In some EOR, processes are combined to compensate for
inefficiencies in one of more of the methods. In California, the
injected steam volume is of the order of 10,000 barrels per cycle
injected over about 2 weeks. In Cold Lake, Alberta, with oil
viscosities that are 10-20 times higher than California, steam
injection volumes are larger--perhaps 30,000 barrels per cycle
injected over a month.
[0016] Hydraulic fracturing is accomplished by injecting a
hydraulic fracturing fluid into the well and imposing sufficient
pressure on the fracture fluid to cause formation breakdown with
the attendant production of one or more fractures.
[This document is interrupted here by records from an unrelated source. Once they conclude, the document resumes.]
-- ==== Sys2Proof/Tests/Slice0.lean ====
section
/-! SUPPORT. Tests of the model: words of the spec's encodings, refused encodings, one-step results taken from the spec's examples and
tables, and for every statement a state that meets its premises. -/

open Sys2Proof Sys2Proof.Machine

namespace Sys2Proof.Tests

/-! ## Small states -/

/-- A page of 2 MiB in HBM. -/
def frame (n : Nat) : Nat := 0x10000000 + n * 0x200000
/-- Pages 0, 1 and 2 of address space 0: R, W, X, U and ATOM; the same with SYNC; R and U alone. -/
def pages : List Tlb :=
  [{ asid := 0, vbase := 0, size := 1, frame := frame 0, attr := 0x4F }, { asid := 0, vbase := 0x200000, size := 1, frame := frame 1, attr := 0x5F },
   { asid := 0, vbase := 0x400000, size := 1, frame := frame 2, attr := 0x09 }]
/-- A handle of the first page. -/
def handle0 : HandleReg :=
  { vbase := 0, pbase := BitVec.ofNat 64 (frame 0), state := .valid, size := 1, cause := 0, attr := 0x4F, epoch := 0, asid := 0 }
def setCtx (f : Ctx → Ctx) (s : State) : State := s.modCtx f
def setX (r : Reg) (v : DWord) (s : State) : State := s.modCtx (fun c => { c with regs := { c.regs with x := c.regs.x.set r v } })
def setH (r : HReg) (v : HandleReg) (s : State) : State := s.modCtx (fun c => { c with regs := { c.regs with h := c.regs.h.set r v } })
def setV (g : Group) (r : Reg) (t : Tag) (d : VData) (s : State) : State :=
  s.modCtx (fun c => { c with regs := { c.regs with v := c.regs.v.set g ((c.regs.v.get g).set r { data := d, tag := t }) } })
def setCsrs (f : Csrs → Csrs) (s : State) : State := s.modCtx (fun c => { c with csrs := f c.csrs })
def user (s : State) : State := setCsrs (fun c => { c with prv := false }) s
def setCore (f : Core → Core) (s : State) : State := { s with core := f s.core }

/-- After reset, a context runs at supervisor level in a core whose banks are all in SCRATCH mode; it holds the core's matrix-side
state, its translation cache holds the three pages, and handle 1 the first. -/
def ready : State :=
  setH 1 handle0 (setCore (fun c => { c with bankMode := Vector.replicate 64 .scratch, matHolder := Vector.replicate 2 (some 0) })
    (setCtx (fun c => { c with status := .running, matrixSide := true, tlb := pages, pc := 0x1000 }) State.reset))
/-- One word in the issue stage, in lane group 0. -/
def lone (sl : Slot) (i : Instr) : State :=
  setCore (fun c => { c with cur := { Cur.reset with pc := 0x1000, hdr := headerOf sl, slots := [(sl, encode i, i)] } }) ready

/-! ## Premises of the statements: the step, scalar arithmetic and control -/

/-- A bundle of one scalar word, `addi x5, x6, 7`, at the pc after reset, with the tables that its fetch walks. -/
def fetching : State := State.reset.withFetchWord 32 0x00730293
def fetchedWords : Fetched → List Nat
  | .words ws => ws
  | _ => []
theorem witness_StepRunsDecodedInstruction :
    fetching.core.split = false ∧ fetching.agenda = [] ∧ fetching.turn ≠ 15 ∧ fetching.sq.hold = none ∧ fetching.ctx.status = .running ∧
    fetching.landingDue = false ∧ fetching.boundaryStep = none ∧ fetchedWords (fetching.fetchBundle fetching.ctx.pc) = [0x01001000, 0x00730293, 0, 0] ∧
    (splitBundle [0x01001000, 0x00730293, 0, 0]).hdr.indexed = false ∧ (splitBundle [0x01001000, 0x00730293, 0, 0]).headerTraps = [] ∧
    (splitBundle [0x01001000, 0x00730293, 0, 0]).slots = [(.s, 0x00730293)] ∧
    (decodeSlot (slotKind .s) 0x00730293).toOption = some (.scalarAlu (.ri .addi 5 6 7)) := by decide +kernel

theorem witness_ScalarIntegerResults :
    (lone .s (.scalarAlu (.ri .addi 5 6 7))).alone .s = true ∧
    (lone .s (.scalarAlu (.ri .addi 5 6 7))).unhindered ((aluDest (.ri .addi 5 6 7) :: aluReads (.ri .addi 5 6 7)).map .x) = true ∧
    (lone .s (.scalarMul .mul 1 2 3)).unhindered [.x 1, .x 2, .x 3] = true := by decide +kernel

theorem witness_ScalarFloatResults :
    (lone .s (.scalarFp (.arith .add true .rne 1 2 3))).alone .s = true ∧
    fpMode (fpRm (.arith .add true .rne 1 2 3)) (lone .s (.scalarFp (.arith .add true .rne 1 2 3))).ctx.csrs.frm = some .rne ∧
    (lone .s (.scalarFp (.arith .add true .rne 1 2 3))).unhindered ([.f 2, .f 3] ++ ((FpDest.f 1).tracked 4).map (fun p => p.1)) = true := by
  decide +kernel

/-- A dynamic rounding mode with a reserved frm. -/
theorem witness_ScalarFloatReservedMode :
    let s : State := setCsrs (fun c => { c with frm := 5 }) (lone .s (.scalarFp (.arith .add true .dyn 1 2 3)))
    s.alone .s = true ∧ fpMode (fpRm (.arith .add true .dyn 1 2 3)) s.ctx.csrs.frm = none := by decide +kernel

theorem witness_TransfersGoToTarget :
    (lone .s (.branch .beq 1 2 8)).alone .s = true ∧ (lone .s (.branch .beq 1 2 8)).unhindered [.x 1, .x 2] = true ∧
    taken .bne ((lone .s (.branch .bne 1 2 8)).ctx.x 1) ((lone .s (.branch .bne 1 2 8)).ctx.x 2) = false ∧
    taken .beq ((lone .s (.branch .beq 1 2 8)).ctx.x 1) ((lone .s (.branch .beq 1 2 8)).ctx.x 2) = true := by decide +kernel

/-- JTAB at the bound of its table: index 3 of 3, and index 2. -/
theorem witness_JtabTransfers :
    let s (i : DWord) : State := setX 3 i (setX 1 3 (setX 2 0x2000 (lone .s (.jtab 1 2 3))))
    (s 3).alone .s = true ∧ (s 3).sq.man.service = none ∧ (s 3).unhindered [.x 1, .x 2, .x 3] = true ∧ (s 3).ctx.x 1 ≤ (s 3).ctx.x 3 ∧
    (s 2).ctx.x 3 < (s 2).ctx.x 1 ∧ ((s 2).seen.access 0x2008 4 .read false).raises = [] ∧
    (match (s 2).seen.readScalar (s 2).scopeNow ((s 2).seen.access 0x2008 4 .read false) 4 with | .value v _ => decide (v < 2 ^ 32) | _ => false) =
      true := by decide +kernel

theorem witness_BundleGoesOnAfterWait :
    (lone .s (.wait 5 1)).alone .s = true ∧ (lone .s (.wait 5 1)).unhindered [.x 1] = true ∧
    ∀ f ∈ (lone .s (.wait 5 1)).ctx.loops, f.stop ≠ (lone .s (.wait 5 1)).core.cur.pc := by decide +kernel

/-- The first end that LOOP accepts, one bundle on; the last that it refuses; a count of 0; a fifth frame. -/
theorem witness_LoopFrames :
    let s : State := setX 1 4 (lone .s (.loop 1 1))
    let f : LoopFrame := { start := 0x2000, stop := 0x2010, count := 2 }
    let four : State := setCtx (fun c => { c with loops := [f, f, f, f] }) s
    s.alone .s = true ∧ s.unhindered [.x 1] = true ∧ (0 : BitVec 12).toInt < s.core.cur.hdr.len + 1 ∧
    s.core.cur.hdr.len + 1 ≤ (1 : BitVec 12).toInt ∧ (s.ctx.x 1).toNat % 2 ^ 32 ≠ 0 ∧ s.ctx.loops.length ≠ 4 ∧
    four.ctx.loops.length = 4 ∧ four.unhindered [.x 1] = true ∧ ((lone .s (.loop 1 1)).ctx.x 1).toNat % 2 ^ 32 = 0 := by decide +kernel

theorem witness_LoopEndTest :
    let f : LoopFrame := { start := 0xFF0, stop := 0x1000, count := 2 }
    let s : State := setCtx (fun c => { c with loops := [f] }) (lone .s (.wait 0 0))
    s.alone .s = true ∧ s.ctx.loops = f :: [] ∧ s.core.cur.pc = f.stop ∧ f.count ≠ 1 ∧ f.start ≤ f.stop ∧
    s.past.ctx.pc = 0xFF0 := by decide +kernel

/-- CSRs of each kind: read and write, at either level; read only; not in the map; for the supervisor alone. -/
theorem witness_CsrAccess :
    let s : State := lone .s (.csrrw 0x801 5 6)
    s.alone .s = true ∧ s.unhindered [.x 5, .x 6] = true ∧ csrAccess 0x801 = some (false, false) ∧ csrAccess 0xC02 = some (true, false) ∧
    csrAccess 0x100 = none ∧ csrAccess 0x5C0 = some (false, true) ∧ s.ctx.csrs.prv = true ∧ (user s).ctx.csrs.prv = false ∧
    (user s).unhindered [.x 5, .x 6] = true := by decide +kernel

theorem witness_TrapEntrySteps :
    ready.ctx.csrs.intrap = false ∧ ready.ctx.parked.length < 4 ∧ ready.ctx.seg = none ∧
    (ready.takeTrap 0xB2 0 0x1000 0x1010).ctx.csrs.tepc = 0x1000 := by decide +kernel

theorem witness_DoubleTrapStopsContext :
    let s : State := setCsrs (fun c => { c with intrap := true }) ready
    s.ctx.csrs.intrap = true ∧ s.ctx.seg = none ∧ (s.takeTrap 0x71 4 0x1000 0x1010).ctx.csrs.tcause2 = 0x71 := by decide +kernel

theorem witness_SoftwareTrapsAndPrivilege :
    (lone .s (.trap 3)).alone .s = true ∧ (lone .s (.trap 3)).unhindered [.x 3] = true ∧ (user (lone .s .halt)).alone .s = true ∧
    (user (lone .s .halt)).ctx.csrs.prv = false := by decide +kernel

theorem witness_TrapReturnAndHalt :
    let s : State := setCtx (fun c => { c with parked := [{ t0 := 3, writes := [], loops := [], arrived := none }] }) (lone .s .tret)
    (lone .s .tret).alone .s = true ∧ (lone .s .tret).ctx.csrs.prv = true ∧ (lone .s .tret).ctx.parked = [] ∧
    s.ctx.parked = [] ++ [{ t0 := 3, writes := [], loops := [], arrived := none }] ∧ s.alone .s = true := by decide +kernel

/-! ## Premises of the statements: memory, atomics, fences, barriers and handles -/

def mapsTo (r : Except Nat Machine.Trans) : Option (Loc × Bool) :=
  match r with
  | .ok t => some (t.frame, attrSync t.attr)
  | .error _ => none
def reads (r : ReadRes) : Option Nat :=
  match r with
  | .value v _ => some v
  | _ => none

theorem witness_ScalarLoadResult :
    let s : State := setX 2 0x40 (lone .s (.scalarLoad .lw 1 2 8))
    let bad : State := s.modPkg (fun p => { p with poison := [frame 0 + 0x40] })
    s.alone .s = true ∧ s.sq.man.service = none ∧ s.unhindered (.x 2 :: ((loadDest .lw 1).tracked 3).map (·.1)) = true ∧
    (s.seen.access 0x48 4 .read false).raises = [] ∧ reads (s.seen.readScalar s.scopeNow (s.seen.access 0x48 4 .read false) 4) = some 0 ∧
    reads (bad.seen.readScalar bad.scopeNow (bad.seen.access 0x48 4 .read false) 4) = none ∧ bad.ctx.seg = none := by decide +kernel

/-- The largest value of each width. -/
theorem witness_LoadValuesExtend :
    loadValue .lb 0xFF = 0xFFFFFFFFFFFFFFFF ∧ loadValue .lhu 0xFFFF = 0xFFFF ∧ loadValue .lw 0x80000000 = 0xFFFFFFFF80000000 ∧
    loadValue .flw 0x3F800000 = 0xFFFFFFFF3F800000 := by decide +kernel
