-- ==== Sys2Proof/Syntax.lean ====
section
/-! DEFINITION. The 17 commands of PZCD-1, one constructor per row of spec/opcode_table.json
(spec/30_encoding.md R102). An operand has exactly the width of its field (R101). -/

namespace Sys2Proof

/-- A command: the block's instruction (R100 to R102). -/
inductive Instr where
  /-- NOP (41_config R160) -/
  | nop
  /-- CLR_ILLEGAL (41_config R161) -/
  | clrIllegal
  /-- CRC_INIT (40_crc R146) -/
  | crcInit
  /-- CRC_BYTE b (40_crc R147) -/
  | crcByte (b : Byte)
  /-- SET_ADDR a (41_config R162) -/
  | setAddr (a : Byte)
  /-- SET_FUNC f (41_config R163) -/
  | setFunc (f : Byte)
  /-- SET_COUNT n (41_config R164) -/
  | setCount (n : Half)
  /-- SET_START a (41_config R165) -/
  | setStart (a : Half)
  /-- TX_CLEAR (42_tx_framing R181) -/
  | txClear
  /-- TX_BYTE b (42_tx_framing R182) -/
  | txByte (b : Byte)
  /-- TX_SEAL (42_tx_framing R183) -/
  | txSeal
  /-- TX_BUILD_READ (42_tx_framing R184) -/
  | txBuildRead
  /-- RX_CLEAR (43_rx_validation R201) -/
  | rxClear
  /-- RX_BYTE b (43_rx_validation R202) -/
  | rxByte (b : Byte)
  /-- VALIDATE_REGS (43_rx_validation R212) -/
  | validateRegs
  /-- VALIDATE_ACK len (43_rx_validation R213) -/
  | validateAck (len : Byte)
  /-- TIMEOUT (43_rx_validation R214) -/
  | timeout
deriving DecidableEq, Repr

end Sys2Proof
end

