-- ==== Sys2Proof/Machine/Measure.lean ====
section
/-! DEFINITION. The fixed-point register decoder: pure functions of the frame registers (spec/44_decoder.md R240 to
R256). -/

namespace Sys2Proof.Machine

/-- The seven quantities, k = 0 to 6 (R244 to R250). -/
inductive Quantity where
  | voltage
  | current
  | power
  | energy
  | frequency
  | powerFactor
  | alarm
deriving DecidableEq, Repr

/-- The units of R244 to R250; power factor and alarm have none. -/
inductive MeasureUnit where
  | volt
  | ampere
  | watt
  | wattHour
  | hertz
  | unitless
deriving DecidableEq, Repr

namespace Quantity

/-- The quantities in the order of k (R252). -/
def all : List Quantity := [.voltage, .current, .power, .energy, .frequency, .powerFactor, .alarm]

/-- k (R252). -/
def index : Quantity → Nat
  | .voltage => 0
  | .current => 1
  | .power => 2
  | .energy => 3
  | .frequency => 4
  | .powerFactor => 5
  | .alarm => 6

/-- The mantissa M_k (R244 to R250). -/
def mantissa (q : Quantity) (reg : Vector Half 10) : Word :=
  match q with
  | .voltage => zext32 reg[0]
  | .current => comb reg[1] reg[2]
  | .power => comb reg[3] reg[4]
  | .energy => comb reg[5] reg[6]
  | .frequency => zext32 reg[7]
  | .powerFactor => zext32 reg[8]
  | .alarm => zext32 reg[9]

/-- The divisor D_k, a positive constant (R244 to R250). -/
def divisor : Quantity → Word
  | .voltage => 10#32
  | .current => 1000#32
  | .power => 10#32
  | .energy => 1#32
  | .frequency => 10#32
  | .powerFactor => 100#32
  | .alarm => 1#32

/-- The unit of the value M_k / D_k (R244 to R250). -/
def measureUnit : Quantity → MeasureUnit
  | .voltage => .volt
  | .current => .ampere
  | .power => .watt
  | .energy => .wattHour
  | .frequency => .hertz
  | .powerFactor => .unitless
  | .alarm => .unitless

/-- The number of decimal places, log10(D_k) (R254). -/
def decimals : Quantity → Nat
  | .voltage => 1
  | .current => 3
  | .power => 1
  | .energy => 0
  | .frequency => 1
  | .powerFactor => 2
  | .alarm => 0

/-- Q_k = M_k div D_k (R241). -/
def quotient (q : Quantity) (reg : Vector Half 10) : Word := q.mantissa reg / q.divisor

/-- R_k = M_k mod D_k (R241). -/
def remainder (q : Quantity) (reg : Vector Half 10) : Word := q.mantissa reg % q.divisor

/-- The value, the exact rational number M_k / D_k (R241). -/
def value (q : Quantity) (reg : Vector Half 10) : Rat :=
  ((q.mantissa reg).toNat : Rat) / ((q.divisor).toNat : Rat)

end Quantity

/-- The n lowest decimal digits of v, leading zeros kept, most significant first (R254). -/
def decimalDigits : Nat → Nat → List Nat
  | 0, _ => []
  | n + 1, v => decimalDigits n (v / 10) ++ [v % 10]

/-- R_k written with exactly the quantity's number of decimal places (R254). -/
def Quantity.fraction (q : Quantity) (reg : Vector Half 10) : List Nat :=
  decimalDigits q.decimals (q.remainder reg).toNat

/-- The four words of a quantity: M, Q, R, D for j = 0 to 3 (R252). -/
def Quantity.word (q : Quantity) (j : Nat) (reg : Vector Half 10) : Word :=
  match j with
  | 0 => q.mantissa reg
  | 1 => q.quotient reg
  | 2 => q.remainder reg
  | _ => q.divisor

/-- The measurement word at 0x020 + i, for i = 4k + j below 28 (R252). -/
def measureWord (reg : Vector Half 10) (i : Nat) : Word :=
  match Quantity.all[i / 4]? with
  | some q => q.word (i % 4) reg
  | none => 0#32

end Sys2Proof.Machine
end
Usually a gel,
an emulsion or foam, having a proppant, such as sand or other
suspended particulate material, is introduced into the fracture.
The proppant is deposited in the fracture and functions to hold the
fracture open after the pressure is released and fracturing fluid
is withdrawn back into the well. The fracturing fluid has a
sufficiently high viscosity to penetrate into the formation and to
retain the proppant in suspension or at least to reduce the
tendency of the proppant of settling out of the fracturing fluid.
Generally, a gelation agent and/or an emulsifier is used in the
fracturing fluid to provide the high viscosity needed to achieve
maximum benefits from the fracturing process.
[0017] After the high viscosity fracturing fluid has been pumped
into the formation and the fracturing has been completed, it is, of
course, desirable to remove the fluid from the formation to allow
hydrocarbon production through the new fractures. The removal of
the highly viscous fracturing fluid is achieved by "breaking" the
gel or emulsion or by converting the fracturing fluid into a low
viscosity fluid. The act of breaking a gelled or emulsified
fracturing fluid has commonly been obtained by adding a "breaker",
that is, a viscosity-reducing agent, to the subterranean formation
at the desired time. This technique can be unreliable sometimes
resulting in incomplete breaking of the fluid and/or premature
breaking of the fluid before the process is complete reducing the
potential amount of hydrocarbon recovery. Further, it is known in
the art that most fracturing fluids will "break" if given enough
time and sufficient temperature and pressure.
[0018] Several proposed methods for the breaking of fracturing
fluids are aimed at eliminating the above problems such as
introducing an encapsulated percarbonate, perchlorate, or
persulfate breaker into a subterranean formation being treated with
the fracturing fluid. Various chemical agents such as oxidants,
i.e., perchlorates, percarbonates and persulfates not only degrade
the polymers of interest but also oxidize tubulars, equipment, etc.
that they come into contact with, including the formation itself In
addition, oxidants also interact with resin coated proppants and,
at higher temperatures, they interact with gel stabilizers used to
stabilize the fracturing fluids which tend to be antioxidants.
Also, the use of oxidants as breakers is disadvantageous from the
point of view that the oxidants are not selective in degrading a
particular polymer. In addition, chemical breakers are consumed
stoichiometrically resulting in inconsistent gel breaking and some
residual viscosity which causes formation damage.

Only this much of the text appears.